Repeat the first line of the listing and each line after it, exactly, through the line containing "Fetches (edge false [0x83#8]) [0x83#8] ∧".

[Data for this exercise]
- - - -

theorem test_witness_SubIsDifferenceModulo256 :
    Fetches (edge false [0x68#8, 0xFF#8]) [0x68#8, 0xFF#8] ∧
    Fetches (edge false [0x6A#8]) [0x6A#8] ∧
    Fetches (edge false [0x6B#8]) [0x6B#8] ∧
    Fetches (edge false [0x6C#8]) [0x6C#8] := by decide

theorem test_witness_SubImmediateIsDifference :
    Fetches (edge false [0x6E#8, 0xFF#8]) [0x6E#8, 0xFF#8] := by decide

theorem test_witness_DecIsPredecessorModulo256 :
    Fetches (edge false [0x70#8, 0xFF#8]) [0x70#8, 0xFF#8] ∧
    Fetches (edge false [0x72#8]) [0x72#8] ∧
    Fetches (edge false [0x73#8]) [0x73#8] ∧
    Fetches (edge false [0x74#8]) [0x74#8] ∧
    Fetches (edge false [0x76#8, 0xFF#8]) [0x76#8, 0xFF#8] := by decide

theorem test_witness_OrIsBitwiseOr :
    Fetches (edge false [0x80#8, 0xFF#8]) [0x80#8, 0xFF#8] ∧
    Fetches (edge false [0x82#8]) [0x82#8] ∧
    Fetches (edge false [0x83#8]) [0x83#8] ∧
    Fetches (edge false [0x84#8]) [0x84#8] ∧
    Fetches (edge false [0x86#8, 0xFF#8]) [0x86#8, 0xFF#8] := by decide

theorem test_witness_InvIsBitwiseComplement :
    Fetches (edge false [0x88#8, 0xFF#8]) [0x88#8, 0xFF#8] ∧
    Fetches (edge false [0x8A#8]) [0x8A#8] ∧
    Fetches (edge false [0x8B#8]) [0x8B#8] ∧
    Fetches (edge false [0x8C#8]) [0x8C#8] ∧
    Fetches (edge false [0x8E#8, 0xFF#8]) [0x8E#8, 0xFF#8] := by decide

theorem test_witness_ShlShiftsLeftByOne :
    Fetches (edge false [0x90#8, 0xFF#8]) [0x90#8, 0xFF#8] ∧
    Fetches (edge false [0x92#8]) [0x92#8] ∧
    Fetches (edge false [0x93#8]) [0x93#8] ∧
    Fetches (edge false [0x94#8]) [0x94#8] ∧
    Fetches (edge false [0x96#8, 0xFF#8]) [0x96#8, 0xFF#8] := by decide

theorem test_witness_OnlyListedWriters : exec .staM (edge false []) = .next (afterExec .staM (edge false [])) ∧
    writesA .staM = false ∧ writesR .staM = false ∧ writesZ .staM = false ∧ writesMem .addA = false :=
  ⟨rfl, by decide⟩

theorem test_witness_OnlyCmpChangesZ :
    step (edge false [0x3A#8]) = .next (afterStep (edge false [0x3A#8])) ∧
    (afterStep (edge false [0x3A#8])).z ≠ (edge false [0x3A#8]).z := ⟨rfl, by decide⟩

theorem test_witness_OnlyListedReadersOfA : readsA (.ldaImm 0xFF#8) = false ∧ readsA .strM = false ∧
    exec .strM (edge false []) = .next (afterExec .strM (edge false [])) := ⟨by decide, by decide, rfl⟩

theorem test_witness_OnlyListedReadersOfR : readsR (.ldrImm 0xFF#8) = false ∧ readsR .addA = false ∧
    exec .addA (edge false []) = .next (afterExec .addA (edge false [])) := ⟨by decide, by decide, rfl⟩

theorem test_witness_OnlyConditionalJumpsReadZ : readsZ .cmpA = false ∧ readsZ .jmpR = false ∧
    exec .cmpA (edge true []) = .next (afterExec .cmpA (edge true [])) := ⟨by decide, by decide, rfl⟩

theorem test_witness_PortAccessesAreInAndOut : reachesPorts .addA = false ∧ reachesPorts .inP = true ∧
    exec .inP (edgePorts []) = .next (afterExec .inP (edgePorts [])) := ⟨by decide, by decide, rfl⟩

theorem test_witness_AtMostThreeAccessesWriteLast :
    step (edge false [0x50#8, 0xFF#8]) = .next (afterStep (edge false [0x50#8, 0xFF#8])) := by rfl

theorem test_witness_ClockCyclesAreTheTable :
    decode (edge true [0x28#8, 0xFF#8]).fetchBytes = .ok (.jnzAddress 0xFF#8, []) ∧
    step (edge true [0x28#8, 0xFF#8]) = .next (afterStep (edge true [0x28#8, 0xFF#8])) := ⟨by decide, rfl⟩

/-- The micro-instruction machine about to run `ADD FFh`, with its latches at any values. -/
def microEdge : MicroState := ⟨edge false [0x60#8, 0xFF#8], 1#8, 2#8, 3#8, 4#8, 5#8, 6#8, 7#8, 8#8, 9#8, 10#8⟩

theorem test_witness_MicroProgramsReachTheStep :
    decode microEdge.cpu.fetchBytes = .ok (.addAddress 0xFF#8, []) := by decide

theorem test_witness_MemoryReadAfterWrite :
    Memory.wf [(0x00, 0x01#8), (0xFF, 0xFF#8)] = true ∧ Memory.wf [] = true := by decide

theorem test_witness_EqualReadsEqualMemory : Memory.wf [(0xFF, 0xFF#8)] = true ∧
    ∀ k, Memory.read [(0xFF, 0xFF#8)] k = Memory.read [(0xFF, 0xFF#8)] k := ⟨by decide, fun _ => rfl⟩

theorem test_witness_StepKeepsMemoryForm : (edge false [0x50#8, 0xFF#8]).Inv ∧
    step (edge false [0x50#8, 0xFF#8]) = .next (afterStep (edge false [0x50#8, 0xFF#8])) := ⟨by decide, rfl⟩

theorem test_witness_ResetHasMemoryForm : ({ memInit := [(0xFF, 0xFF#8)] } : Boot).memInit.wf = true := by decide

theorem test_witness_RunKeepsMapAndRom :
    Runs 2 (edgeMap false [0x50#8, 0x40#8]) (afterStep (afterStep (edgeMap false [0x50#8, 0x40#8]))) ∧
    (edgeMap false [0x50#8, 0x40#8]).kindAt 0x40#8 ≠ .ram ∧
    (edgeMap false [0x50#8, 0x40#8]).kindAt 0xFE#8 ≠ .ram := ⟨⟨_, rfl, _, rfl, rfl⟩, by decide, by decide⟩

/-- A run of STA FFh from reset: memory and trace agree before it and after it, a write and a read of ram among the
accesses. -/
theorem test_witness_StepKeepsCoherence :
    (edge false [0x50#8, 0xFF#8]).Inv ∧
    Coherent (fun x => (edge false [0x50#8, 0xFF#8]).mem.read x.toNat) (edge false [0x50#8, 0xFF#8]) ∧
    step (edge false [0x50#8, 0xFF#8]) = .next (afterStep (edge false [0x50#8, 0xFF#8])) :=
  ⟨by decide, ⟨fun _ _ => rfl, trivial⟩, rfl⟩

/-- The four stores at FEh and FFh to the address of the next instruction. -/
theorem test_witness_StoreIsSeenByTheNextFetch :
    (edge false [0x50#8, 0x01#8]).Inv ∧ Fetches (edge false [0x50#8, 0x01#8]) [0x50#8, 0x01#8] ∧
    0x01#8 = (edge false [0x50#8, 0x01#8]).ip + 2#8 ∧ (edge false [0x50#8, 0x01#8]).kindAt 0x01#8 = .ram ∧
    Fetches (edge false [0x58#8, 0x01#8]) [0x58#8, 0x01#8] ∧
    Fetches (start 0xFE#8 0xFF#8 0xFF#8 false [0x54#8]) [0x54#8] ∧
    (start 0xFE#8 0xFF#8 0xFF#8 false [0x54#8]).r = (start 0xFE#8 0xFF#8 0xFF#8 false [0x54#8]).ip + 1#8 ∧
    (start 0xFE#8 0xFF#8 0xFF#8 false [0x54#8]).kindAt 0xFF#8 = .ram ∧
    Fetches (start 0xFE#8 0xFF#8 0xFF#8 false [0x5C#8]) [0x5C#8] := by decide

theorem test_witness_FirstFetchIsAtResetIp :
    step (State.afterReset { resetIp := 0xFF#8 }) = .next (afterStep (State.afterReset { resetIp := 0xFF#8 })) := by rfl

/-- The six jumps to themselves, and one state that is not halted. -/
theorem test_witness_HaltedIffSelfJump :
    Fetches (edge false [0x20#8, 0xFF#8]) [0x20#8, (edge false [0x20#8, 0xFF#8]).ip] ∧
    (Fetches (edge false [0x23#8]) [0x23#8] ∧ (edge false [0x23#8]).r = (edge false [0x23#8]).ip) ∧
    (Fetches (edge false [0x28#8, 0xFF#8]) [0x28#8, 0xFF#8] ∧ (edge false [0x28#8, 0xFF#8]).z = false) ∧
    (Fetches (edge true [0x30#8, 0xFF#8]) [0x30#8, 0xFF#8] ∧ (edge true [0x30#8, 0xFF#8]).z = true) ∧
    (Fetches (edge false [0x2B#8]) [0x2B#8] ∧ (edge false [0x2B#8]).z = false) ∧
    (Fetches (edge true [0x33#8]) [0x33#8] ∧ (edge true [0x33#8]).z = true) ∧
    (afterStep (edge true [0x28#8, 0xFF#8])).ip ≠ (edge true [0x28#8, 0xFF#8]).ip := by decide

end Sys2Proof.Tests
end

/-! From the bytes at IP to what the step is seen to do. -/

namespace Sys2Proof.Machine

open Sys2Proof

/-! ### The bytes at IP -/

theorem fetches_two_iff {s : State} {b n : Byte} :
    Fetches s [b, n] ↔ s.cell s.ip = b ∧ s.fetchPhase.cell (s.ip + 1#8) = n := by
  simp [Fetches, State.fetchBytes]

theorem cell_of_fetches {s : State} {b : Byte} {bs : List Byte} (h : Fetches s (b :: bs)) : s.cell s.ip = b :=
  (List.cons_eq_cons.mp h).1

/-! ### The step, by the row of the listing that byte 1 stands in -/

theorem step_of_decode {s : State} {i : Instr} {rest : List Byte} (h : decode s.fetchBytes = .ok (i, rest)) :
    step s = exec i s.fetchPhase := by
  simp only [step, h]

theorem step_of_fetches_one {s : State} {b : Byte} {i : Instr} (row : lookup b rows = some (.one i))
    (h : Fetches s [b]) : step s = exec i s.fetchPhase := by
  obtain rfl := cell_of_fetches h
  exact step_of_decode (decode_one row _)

- - - -

[Task solution]
theorem test_witness_SubIsDifferenceModulo256 :
    Fetches (edge false [0x68#8, 0xFF#8]) [0x68#8, 0xFF#8] ∧
    Fetches (edge false [0x6A#8]) [0x6A#8] ∧
    Fetches (edge false [0x6B#8]) [0x6B#8] ∧
    Fetches (edge false [0x6C#8]) [0x6C#8] := by decide

theorem test_witness_SubImmediateIsDifference :
    Fetches (edge false [0x6E#8, 0xFF#8]) [0x6E#8, 0xFF#8] := by decide

theorem test_witness_DecIsPredecessorModulo256 :
    Fetches (edge false [0x70#8, 0xFF#8]) [0x70#8, 0xFF#8] ∧
    Fetches (edge false [0x72#8]) [0x72#8] ∧
    Fetches (edge false [0x73#8]) [0x73#8] ∧
    Fetches (edge false [0x74#8]) [0x74#8] ∧
    Fetches (edge false [0x76#8, 0xFF#8]) [0x76#8, 0xFF#8] := by decide

theorem test_witness_OrIsBitwiseOr :
    Fetches (edge false [0x80#8, 0xFF#8]) [0x80#8, 0xFF#8] ∧
    Fetches (edge false [0x82#8]) [0x82#8] ∧
    Fetches (edge false [0x83#8]) [0x83#8] ∧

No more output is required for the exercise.